> _TASK BRIEF_
In the records below, find the line that contains "let c := if !known" and the line that contains "onCtl s (fun c => pmbusAlertOp", then retype exactly those two lines and every line between them.

> _DATASET_
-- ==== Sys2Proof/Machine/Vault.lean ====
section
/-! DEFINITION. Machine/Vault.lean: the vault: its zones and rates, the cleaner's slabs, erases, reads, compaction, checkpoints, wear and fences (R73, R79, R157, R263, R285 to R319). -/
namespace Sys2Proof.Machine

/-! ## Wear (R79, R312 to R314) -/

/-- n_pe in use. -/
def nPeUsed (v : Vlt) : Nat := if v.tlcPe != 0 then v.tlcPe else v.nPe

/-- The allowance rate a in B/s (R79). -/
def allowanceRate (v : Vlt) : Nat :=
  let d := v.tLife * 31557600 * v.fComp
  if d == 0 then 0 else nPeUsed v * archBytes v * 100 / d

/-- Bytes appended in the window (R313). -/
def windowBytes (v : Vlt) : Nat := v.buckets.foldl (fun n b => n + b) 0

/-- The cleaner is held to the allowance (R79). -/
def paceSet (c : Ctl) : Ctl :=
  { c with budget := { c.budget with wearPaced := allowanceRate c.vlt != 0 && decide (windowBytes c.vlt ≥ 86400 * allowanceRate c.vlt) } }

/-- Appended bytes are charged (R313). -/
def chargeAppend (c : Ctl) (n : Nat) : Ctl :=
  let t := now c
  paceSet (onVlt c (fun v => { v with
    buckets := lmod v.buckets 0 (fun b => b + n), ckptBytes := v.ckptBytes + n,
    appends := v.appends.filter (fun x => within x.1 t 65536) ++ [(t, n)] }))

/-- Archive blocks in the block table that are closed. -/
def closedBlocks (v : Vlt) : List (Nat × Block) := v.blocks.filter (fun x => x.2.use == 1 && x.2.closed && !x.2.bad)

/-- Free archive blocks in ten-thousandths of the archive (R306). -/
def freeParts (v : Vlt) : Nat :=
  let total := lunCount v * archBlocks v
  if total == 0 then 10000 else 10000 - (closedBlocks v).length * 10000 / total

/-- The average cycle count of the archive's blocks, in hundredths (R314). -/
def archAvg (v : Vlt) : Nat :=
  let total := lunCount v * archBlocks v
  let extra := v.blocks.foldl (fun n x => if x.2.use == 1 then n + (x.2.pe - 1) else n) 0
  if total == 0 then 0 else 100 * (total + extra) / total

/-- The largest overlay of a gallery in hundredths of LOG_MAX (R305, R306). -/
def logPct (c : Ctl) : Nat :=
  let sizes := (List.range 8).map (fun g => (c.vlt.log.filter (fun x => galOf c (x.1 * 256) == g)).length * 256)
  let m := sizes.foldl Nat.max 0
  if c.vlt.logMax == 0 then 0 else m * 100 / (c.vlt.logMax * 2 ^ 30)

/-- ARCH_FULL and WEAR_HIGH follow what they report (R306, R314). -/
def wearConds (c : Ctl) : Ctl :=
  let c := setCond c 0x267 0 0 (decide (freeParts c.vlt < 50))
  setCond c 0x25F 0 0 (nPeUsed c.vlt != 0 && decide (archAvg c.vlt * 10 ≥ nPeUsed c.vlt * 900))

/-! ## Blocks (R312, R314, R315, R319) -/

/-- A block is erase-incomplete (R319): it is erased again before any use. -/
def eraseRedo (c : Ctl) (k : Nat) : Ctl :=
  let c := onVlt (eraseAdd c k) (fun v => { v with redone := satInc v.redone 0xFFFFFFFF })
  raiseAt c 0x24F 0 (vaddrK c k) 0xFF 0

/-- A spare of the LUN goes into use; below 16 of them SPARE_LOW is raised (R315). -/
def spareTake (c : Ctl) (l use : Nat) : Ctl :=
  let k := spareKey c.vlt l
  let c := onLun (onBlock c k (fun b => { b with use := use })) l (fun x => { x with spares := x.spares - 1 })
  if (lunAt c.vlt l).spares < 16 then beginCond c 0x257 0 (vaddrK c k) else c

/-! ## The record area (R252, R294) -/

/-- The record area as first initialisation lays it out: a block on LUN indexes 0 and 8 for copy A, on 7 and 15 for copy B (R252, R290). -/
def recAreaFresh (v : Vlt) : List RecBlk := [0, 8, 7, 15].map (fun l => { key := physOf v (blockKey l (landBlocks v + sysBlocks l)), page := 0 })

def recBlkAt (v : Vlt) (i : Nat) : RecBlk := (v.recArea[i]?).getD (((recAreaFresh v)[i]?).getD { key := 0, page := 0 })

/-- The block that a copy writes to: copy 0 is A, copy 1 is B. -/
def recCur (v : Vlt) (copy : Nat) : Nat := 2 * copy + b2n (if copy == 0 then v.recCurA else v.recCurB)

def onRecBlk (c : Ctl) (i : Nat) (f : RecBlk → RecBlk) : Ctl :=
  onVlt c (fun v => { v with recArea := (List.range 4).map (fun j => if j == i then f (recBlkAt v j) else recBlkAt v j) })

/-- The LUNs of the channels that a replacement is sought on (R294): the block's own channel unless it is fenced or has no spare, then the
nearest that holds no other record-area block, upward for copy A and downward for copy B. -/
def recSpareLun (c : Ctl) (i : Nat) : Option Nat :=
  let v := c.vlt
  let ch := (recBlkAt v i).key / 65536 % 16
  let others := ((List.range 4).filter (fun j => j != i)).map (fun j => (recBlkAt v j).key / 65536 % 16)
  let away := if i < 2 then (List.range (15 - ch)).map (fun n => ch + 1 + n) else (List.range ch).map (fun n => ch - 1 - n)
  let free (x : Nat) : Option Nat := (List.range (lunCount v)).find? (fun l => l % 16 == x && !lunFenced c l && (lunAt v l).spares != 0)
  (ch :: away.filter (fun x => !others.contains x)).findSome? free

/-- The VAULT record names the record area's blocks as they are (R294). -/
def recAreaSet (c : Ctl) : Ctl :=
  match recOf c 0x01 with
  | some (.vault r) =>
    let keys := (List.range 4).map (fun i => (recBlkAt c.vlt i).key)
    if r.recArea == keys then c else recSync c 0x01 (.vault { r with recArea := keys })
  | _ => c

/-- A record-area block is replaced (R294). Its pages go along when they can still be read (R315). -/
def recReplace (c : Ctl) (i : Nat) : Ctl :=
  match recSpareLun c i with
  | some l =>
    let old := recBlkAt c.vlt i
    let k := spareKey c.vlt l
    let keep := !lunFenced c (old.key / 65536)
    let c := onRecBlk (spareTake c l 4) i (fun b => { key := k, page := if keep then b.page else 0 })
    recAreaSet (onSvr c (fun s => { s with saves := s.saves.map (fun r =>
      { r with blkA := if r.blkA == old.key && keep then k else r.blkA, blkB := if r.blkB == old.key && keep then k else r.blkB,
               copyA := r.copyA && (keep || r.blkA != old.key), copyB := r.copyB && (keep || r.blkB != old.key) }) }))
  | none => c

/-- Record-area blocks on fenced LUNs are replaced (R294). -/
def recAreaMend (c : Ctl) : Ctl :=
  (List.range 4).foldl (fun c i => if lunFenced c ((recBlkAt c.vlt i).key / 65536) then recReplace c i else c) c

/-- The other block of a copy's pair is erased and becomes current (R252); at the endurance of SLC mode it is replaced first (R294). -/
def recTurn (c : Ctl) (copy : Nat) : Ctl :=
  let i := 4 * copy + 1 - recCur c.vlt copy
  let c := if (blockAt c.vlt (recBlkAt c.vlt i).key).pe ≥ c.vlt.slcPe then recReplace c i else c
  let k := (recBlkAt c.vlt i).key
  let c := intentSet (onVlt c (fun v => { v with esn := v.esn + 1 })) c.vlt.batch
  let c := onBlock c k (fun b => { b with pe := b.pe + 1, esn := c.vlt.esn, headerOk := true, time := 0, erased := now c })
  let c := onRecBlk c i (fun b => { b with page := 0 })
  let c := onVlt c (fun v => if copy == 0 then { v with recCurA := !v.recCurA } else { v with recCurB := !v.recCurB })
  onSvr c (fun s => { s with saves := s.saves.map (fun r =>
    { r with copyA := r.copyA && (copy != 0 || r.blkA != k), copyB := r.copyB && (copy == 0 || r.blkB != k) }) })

==

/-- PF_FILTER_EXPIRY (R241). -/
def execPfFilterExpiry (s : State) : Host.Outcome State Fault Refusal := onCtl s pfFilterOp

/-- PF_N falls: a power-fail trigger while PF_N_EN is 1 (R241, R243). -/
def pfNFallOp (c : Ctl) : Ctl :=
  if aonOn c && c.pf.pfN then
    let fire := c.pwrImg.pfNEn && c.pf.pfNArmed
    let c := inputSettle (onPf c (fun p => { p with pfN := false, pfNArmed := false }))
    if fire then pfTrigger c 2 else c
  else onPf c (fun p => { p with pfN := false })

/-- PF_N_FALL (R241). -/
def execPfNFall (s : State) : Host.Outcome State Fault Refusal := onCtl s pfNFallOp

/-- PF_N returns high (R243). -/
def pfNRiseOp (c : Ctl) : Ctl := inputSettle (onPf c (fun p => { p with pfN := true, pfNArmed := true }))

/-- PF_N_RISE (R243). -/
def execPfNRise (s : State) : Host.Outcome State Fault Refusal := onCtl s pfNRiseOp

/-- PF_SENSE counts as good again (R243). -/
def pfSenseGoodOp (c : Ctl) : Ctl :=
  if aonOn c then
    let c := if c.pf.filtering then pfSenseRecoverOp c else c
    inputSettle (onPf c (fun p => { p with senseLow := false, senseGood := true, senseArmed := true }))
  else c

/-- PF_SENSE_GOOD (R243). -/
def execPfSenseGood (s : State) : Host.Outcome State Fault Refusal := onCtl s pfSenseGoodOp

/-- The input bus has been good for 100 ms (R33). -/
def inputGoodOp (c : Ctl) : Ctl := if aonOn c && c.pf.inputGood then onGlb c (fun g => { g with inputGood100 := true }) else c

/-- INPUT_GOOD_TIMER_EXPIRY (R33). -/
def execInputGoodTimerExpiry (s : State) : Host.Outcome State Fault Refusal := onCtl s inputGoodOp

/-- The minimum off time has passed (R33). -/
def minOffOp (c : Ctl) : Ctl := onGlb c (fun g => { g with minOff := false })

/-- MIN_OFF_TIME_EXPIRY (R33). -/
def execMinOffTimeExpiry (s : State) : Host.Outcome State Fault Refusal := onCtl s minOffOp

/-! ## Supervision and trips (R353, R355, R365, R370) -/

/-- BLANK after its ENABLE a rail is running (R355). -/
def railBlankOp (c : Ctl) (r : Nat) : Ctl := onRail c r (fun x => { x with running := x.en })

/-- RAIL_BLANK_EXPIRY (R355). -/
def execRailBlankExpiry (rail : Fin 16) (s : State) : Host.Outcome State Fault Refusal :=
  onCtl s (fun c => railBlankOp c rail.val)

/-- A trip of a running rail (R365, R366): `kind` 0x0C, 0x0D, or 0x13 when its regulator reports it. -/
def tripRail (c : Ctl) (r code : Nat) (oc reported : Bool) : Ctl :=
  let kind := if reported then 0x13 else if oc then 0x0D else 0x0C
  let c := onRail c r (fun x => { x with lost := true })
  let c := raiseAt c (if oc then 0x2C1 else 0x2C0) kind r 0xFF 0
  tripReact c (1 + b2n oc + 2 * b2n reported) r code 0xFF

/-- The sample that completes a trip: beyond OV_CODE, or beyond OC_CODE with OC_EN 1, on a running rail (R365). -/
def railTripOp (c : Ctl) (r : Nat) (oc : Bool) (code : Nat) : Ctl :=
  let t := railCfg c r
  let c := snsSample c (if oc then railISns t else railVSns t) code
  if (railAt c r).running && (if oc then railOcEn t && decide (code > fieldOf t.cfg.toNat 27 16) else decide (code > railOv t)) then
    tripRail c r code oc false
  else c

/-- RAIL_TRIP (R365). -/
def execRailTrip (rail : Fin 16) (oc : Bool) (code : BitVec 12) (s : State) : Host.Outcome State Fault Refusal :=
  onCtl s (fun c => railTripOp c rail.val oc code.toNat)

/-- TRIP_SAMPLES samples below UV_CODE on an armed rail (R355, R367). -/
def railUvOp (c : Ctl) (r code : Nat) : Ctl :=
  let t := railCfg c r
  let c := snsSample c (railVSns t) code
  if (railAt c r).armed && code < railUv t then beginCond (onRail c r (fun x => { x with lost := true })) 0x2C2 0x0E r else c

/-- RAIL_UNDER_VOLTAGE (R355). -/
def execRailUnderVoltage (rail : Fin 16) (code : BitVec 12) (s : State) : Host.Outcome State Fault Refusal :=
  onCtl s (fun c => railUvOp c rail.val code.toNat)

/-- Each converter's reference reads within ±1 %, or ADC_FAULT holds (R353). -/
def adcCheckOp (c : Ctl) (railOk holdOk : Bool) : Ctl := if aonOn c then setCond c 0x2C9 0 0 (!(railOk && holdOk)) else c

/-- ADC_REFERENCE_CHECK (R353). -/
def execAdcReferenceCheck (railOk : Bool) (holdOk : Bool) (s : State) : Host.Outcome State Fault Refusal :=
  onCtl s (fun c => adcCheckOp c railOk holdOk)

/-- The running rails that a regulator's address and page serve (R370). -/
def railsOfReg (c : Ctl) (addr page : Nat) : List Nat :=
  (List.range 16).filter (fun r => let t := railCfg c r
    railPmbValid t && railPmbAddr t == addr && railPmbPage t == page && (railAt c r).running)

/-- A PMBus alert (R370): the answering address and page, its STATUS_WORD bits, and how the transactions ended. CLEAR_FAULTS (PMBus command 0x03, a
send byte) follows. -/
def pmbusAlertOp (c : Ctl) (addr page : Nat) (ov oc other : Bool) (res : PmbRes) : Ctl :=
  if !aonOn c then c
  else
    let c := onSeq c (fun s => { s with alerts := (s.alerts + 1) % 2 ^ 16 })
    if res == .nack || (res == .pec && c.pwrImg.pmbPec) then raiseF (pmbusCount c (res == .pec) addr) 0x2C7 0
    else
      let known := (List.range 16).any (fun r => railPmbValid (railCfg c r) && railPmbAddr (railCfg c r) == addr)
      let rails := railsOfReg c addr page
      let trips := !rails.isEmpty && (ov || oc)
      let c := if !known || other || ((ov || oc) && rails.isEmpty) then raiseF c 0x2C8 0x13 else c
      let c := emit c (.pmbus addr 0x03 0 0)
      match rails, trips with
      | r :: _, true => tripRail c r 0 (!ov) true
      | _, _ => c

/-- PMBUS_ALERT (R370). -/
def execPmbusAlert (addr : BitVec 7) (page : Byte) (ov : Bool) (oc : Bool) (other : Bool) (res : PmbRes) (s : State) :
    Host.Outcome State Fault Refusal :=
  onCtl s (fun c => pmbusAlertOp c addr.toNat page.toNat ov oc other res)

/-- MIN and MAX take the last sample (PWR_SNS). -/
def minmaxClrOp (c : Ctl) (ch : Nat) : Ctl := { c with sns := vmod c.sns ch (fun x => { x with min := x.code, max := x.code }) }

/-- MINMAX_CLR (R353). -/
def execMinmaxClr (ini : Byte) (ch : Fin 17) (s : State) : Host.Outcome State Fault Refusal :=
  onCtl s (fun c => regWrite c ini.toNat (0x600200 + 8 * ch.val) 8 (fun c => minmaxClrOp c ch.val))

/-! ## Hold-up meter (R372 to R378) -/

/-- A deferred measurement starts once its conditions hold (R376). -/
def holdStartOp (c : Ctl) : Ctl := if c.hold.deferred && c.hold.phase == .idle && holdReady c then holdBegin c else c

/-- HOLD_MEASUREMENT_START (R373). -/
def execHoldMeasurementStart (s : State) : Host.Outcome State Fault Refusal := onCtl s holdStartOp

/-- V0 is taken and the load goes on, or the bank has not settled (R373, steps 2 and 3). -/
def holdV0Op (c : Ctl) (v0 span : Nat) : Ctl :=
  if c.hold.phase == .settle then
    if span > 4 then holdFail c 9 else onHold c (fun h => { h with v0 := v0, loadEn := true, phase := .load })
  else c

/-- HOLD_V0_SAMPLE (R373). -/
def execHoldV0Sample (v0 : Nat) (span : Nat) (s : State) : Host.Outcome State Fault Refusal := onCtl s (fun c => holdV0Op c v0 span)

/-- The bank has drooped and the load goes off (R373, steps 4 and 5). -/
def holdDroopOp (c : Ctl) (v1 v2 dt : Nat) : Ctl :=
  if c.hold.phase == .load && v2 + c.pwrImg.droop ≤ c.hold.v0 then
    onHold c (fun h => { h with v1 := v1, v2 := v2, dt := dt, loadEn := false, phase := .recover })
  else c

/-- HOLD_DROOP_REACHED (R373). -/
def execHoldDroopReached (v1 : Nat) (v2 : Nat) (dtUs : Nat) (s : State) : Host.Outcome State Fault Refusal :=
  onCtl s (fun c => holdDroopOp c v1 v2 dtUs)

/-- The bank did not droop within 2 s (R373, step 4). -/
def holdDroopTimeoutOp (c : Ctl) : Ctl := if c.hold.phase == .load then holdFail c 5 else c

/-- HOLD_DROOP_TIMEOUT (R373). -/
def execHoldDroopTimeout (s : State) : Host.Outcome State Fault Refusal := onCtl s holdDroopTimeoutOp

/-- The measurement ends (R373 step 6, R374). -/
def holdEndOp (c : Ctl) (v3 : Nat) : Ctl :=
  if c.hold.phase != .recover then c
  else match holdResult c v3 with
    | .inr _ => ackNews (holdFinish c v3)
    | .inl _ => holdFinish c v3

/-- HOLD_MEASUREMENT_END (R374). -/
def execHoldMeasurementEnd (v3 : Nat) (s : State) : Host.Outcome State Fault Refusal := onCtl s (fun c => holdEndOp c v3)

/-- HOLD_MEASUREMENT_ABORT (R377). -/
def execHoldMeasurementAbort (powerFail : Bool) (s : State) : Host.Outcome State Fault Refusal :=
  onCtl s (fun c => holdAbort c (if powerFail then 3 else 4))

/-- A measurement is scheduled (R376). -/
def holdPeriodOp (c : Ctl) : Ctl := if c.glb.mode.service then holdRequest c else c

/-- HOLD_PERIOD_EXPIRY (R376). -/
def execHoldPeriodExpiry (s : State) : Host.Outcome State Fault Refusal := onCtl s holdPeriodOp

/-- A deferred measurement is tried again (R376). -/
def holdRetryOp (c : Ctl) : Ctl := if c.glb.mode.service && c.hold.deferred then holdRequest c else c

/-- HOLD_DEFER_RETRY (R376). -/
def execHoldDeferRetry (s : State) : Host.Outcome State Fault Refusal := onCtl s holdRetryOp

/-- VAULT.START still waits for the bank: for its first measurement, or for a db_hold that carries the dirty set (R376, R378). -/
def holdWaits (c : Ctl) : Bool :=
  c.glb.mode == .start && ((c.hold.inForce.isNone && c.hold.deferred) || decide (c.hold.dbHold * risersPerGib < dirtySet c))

> _THE COMPLETED TASK_
      let c := if !known || other || ((ov || oc) && rails.isEmpty) then raiseF c 0x2C8 0x13 else c
      let c := emit c (.pmbus addr 0x03 0 0)
      match rails, trips with
      | r :: _, true => tripRail c r 0 (!ov) true
      | _, _ => c

/-- PMBUS_ALERT (R370). -/
def execPmbusAlert (addr : BitVec 7) (page : Byte) (ov : Bool) (oc : Bool) (other : Bool) (res : PmbRes) (s : State) :
    Host.Outcome State Fault Refusal :=
  onCtl s (fun c => pmbusAlertOp c addr.toNat page.toNat ov oc other res)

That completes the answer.